--- PROVIDED RECORDS ---
____
/-- AM7 -/
theorem test_indexedIndirect :
    answers { start 0x0200 [0xA1, 0x20] [(0x0025, 0x30), (0x3000, 0xAB)] with x := 0x04 }
      (fun t => t.a == 0xAB && t.p.pack == 0xA0) := by decide

/-- AM8 -/
theorem test_indexedIndirect_pointer_wraps :
    answers { start 0x0200 [0xA1, 0xFE] [(0x00FF, 0x34), (0x0000, 0x12), (0x0100, 0x99), (0x1234, 0xCD)] with x := 0x01 }
      (fun t => t.a == 0xCD) := by decide

/-- AM9 -/
theorem test_indirectIndexed_carries :
    answers { start 0x0200 [0xB1, 0x40] [(0x0040, 0xF8), (0x0041, 0x20), (0x2108, 0xEE)] with y := 0x10 }
      (fun t => t.a == 0xEE) := by decide

/-- AM10 -/
theorem test_indirectIndexed_pointer_and_sum_wrap :
    answers { start 0x0200 [0xB1, 0xFF] [(0x00FF, 0xFF), (0x0000, 0xFF), (0x0100, 0x77)] with y := 0x01 }
      (fun t => t.a == 0xFF) := by decide

/-- AM11 -/
theorem test_instruction_wraps_the_end_of_memory :
    answers (start 0xFFFF [0xAD, 0x00, 0x03] [(0x0300, 0x5A)]) (fun t => t.a == 0x5A && t.pc == 0x0002) := by decide

/-- AM12 -/
theorem test_jmpIndirect_page_wrap :
    answers (start 0x0200 [0x6C, 0xFF, 0x03] [(0x03FF, 0x34), (0x0300, 0x12), (0x0400, 0x56)]) (fun t => t.pc == 0x1234) := by
  decide

/-- AM13 -/
theorem test_jmpIndirect_without_the_bug :
    answers { start 0x0200 [0x6C, 0xFF, 0x03] [(0x03FF, 0x34), (0x0300, 0x12), (0x0400, 0x56)] with
      config := { Config.default with jmpIndirectPageWrapBug := false } } (fun t => t.pc == 0x5634) := by decide

/-- The relative targets of 2.1. -/
theorem test_branch_targets :
    [(0x0FFE, 0x10), (0x0200, 0x00), (0x0200, 0xFE), (0x0200, 0x7F), (0x0200, 0x80), (0x020A, 0xF9), (0xFFFD, 0x05),
      (0x0000, 0x80), (0x00F0, 0x20)].map (fun e => branchTarget e.1 e.2) =
    [0x1010, 0x0202, 0x0200, 0x0281, 0x0182, 0x0205, 0x0004, 0xFF82, 0x0112] := by decide

/-! ## Loads, stores, transfers (2.2) -/

/-- LD1 -/
theorem test_lda_zero :
    answers { start 0x0200 [0xA9, 0x00] with a := 0x55, p := Flags.unpack 0xA0 } (fun t => t.a == 0x00 && t.p.pack == 0x22) := by
  decide

/-- LD3 -/
theorem test_ldx :
    answers { start 0x0200 [0xA2, 0x7F] with p := Flags.unpack 0xA2 } (fun t => t.x == 0x7F && t.p.pack == 0x20) := by decide

/-- LD4 -/
theorem test_ldy : answers (start 0x0200 [0xA0, 0xFF]) (fun t => t.y == 0xFF && t.p.pack == 0xA0) := by decide

/-- ST1 -/
theorem test_sta_indirectIndexed :
    answers { start 0x0200 [0x91, 0x40] [(0x0041, 0x04)] with a := 0x5A, y := 0x03 }
      (fun t => t.read 0x0403 == 0x5A && t.p.pack == 0x20) := by decide

/-- ST5: storing 0 writes no flag. -/
theorem test_sta_writes_no_flag :
    answers { start 0x0200 [0x85, 0x10] [(0x0010, 0x33)] with p := Flags.unpack 0xA0 }
      (fun t => t.read 0x0010 == 0x00 && t.p.pack == 0xA0) := by decide

/-- ST3 -/
theorem test_stx_zeroPageY :
    answers { start 0x0200 [0x96, 0xF0] with x := 0x22, y := 0x20 } (fun t => t.read 0x0010 == 0x22 && t.pc == 0x0202) := by
  decide

/-- 41_load_store_transfer.md R145 -/
theorem test_sty_zeroPageX :
    answers { start 0x0200 [0x94, 0xF0] with x := 0x20, y := 0x33 } (fun t => t.read 0x0010 == 0x33) := by decide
____
--- EXERCISE REQUIREMENTS ---
Using the data above, transcribe the lines that run from the line with "answers (start 0xFFFF" to the line with "(0x0000, 0x80), (0x00F0, 0x20)].map", both ends kept, and output nothing else.

--- ANSWER BOX ---
    answers (start 0xFFFF [0xAD, 0x00, 0x03] [(0x0300, 0x5A)]) (fun t => t.a == 0x5A && t.pc == 0x0002) := by decide

/-- AM12 -/
theorem test_jmpIndirect_page_wrap :
    answers (start 0x0200 [0x6C, 0xFF, 0x03] [(0x03FF, 0x34), (0x0300, 0x12), (0x0400, 0x56)]) (fun t => t.pc == 0x1234) := by
  decide

/-- AM13 -/
theorem test_jmpIndirect_without_the_bug :
    answers { start 0x0200 [0x6C, 0xFF, 0x03] [(0x03FF, 0x34), (0x0300, 0x12), (0x0400, 0x56)] with
      config := { Config.default with jmpIndirectPageWrapBug := false } } (fun t => t.pc == 0x5634) := by decide

/-- The relative targets of 2.1. -/
theorem test_branch_targets :
    [(0x0FFE, 0x10), (0x0200, 0x00), (0x0200, 0xFE), (0x0200, 0x7F), (0x0200, 0x80), (0x020A, 0xF9), (0xFFFD, 0x05),
      (0x0000, 0x80), (0x00F0, 0x20)].map (fun e => branchTarget e.1 e.2) =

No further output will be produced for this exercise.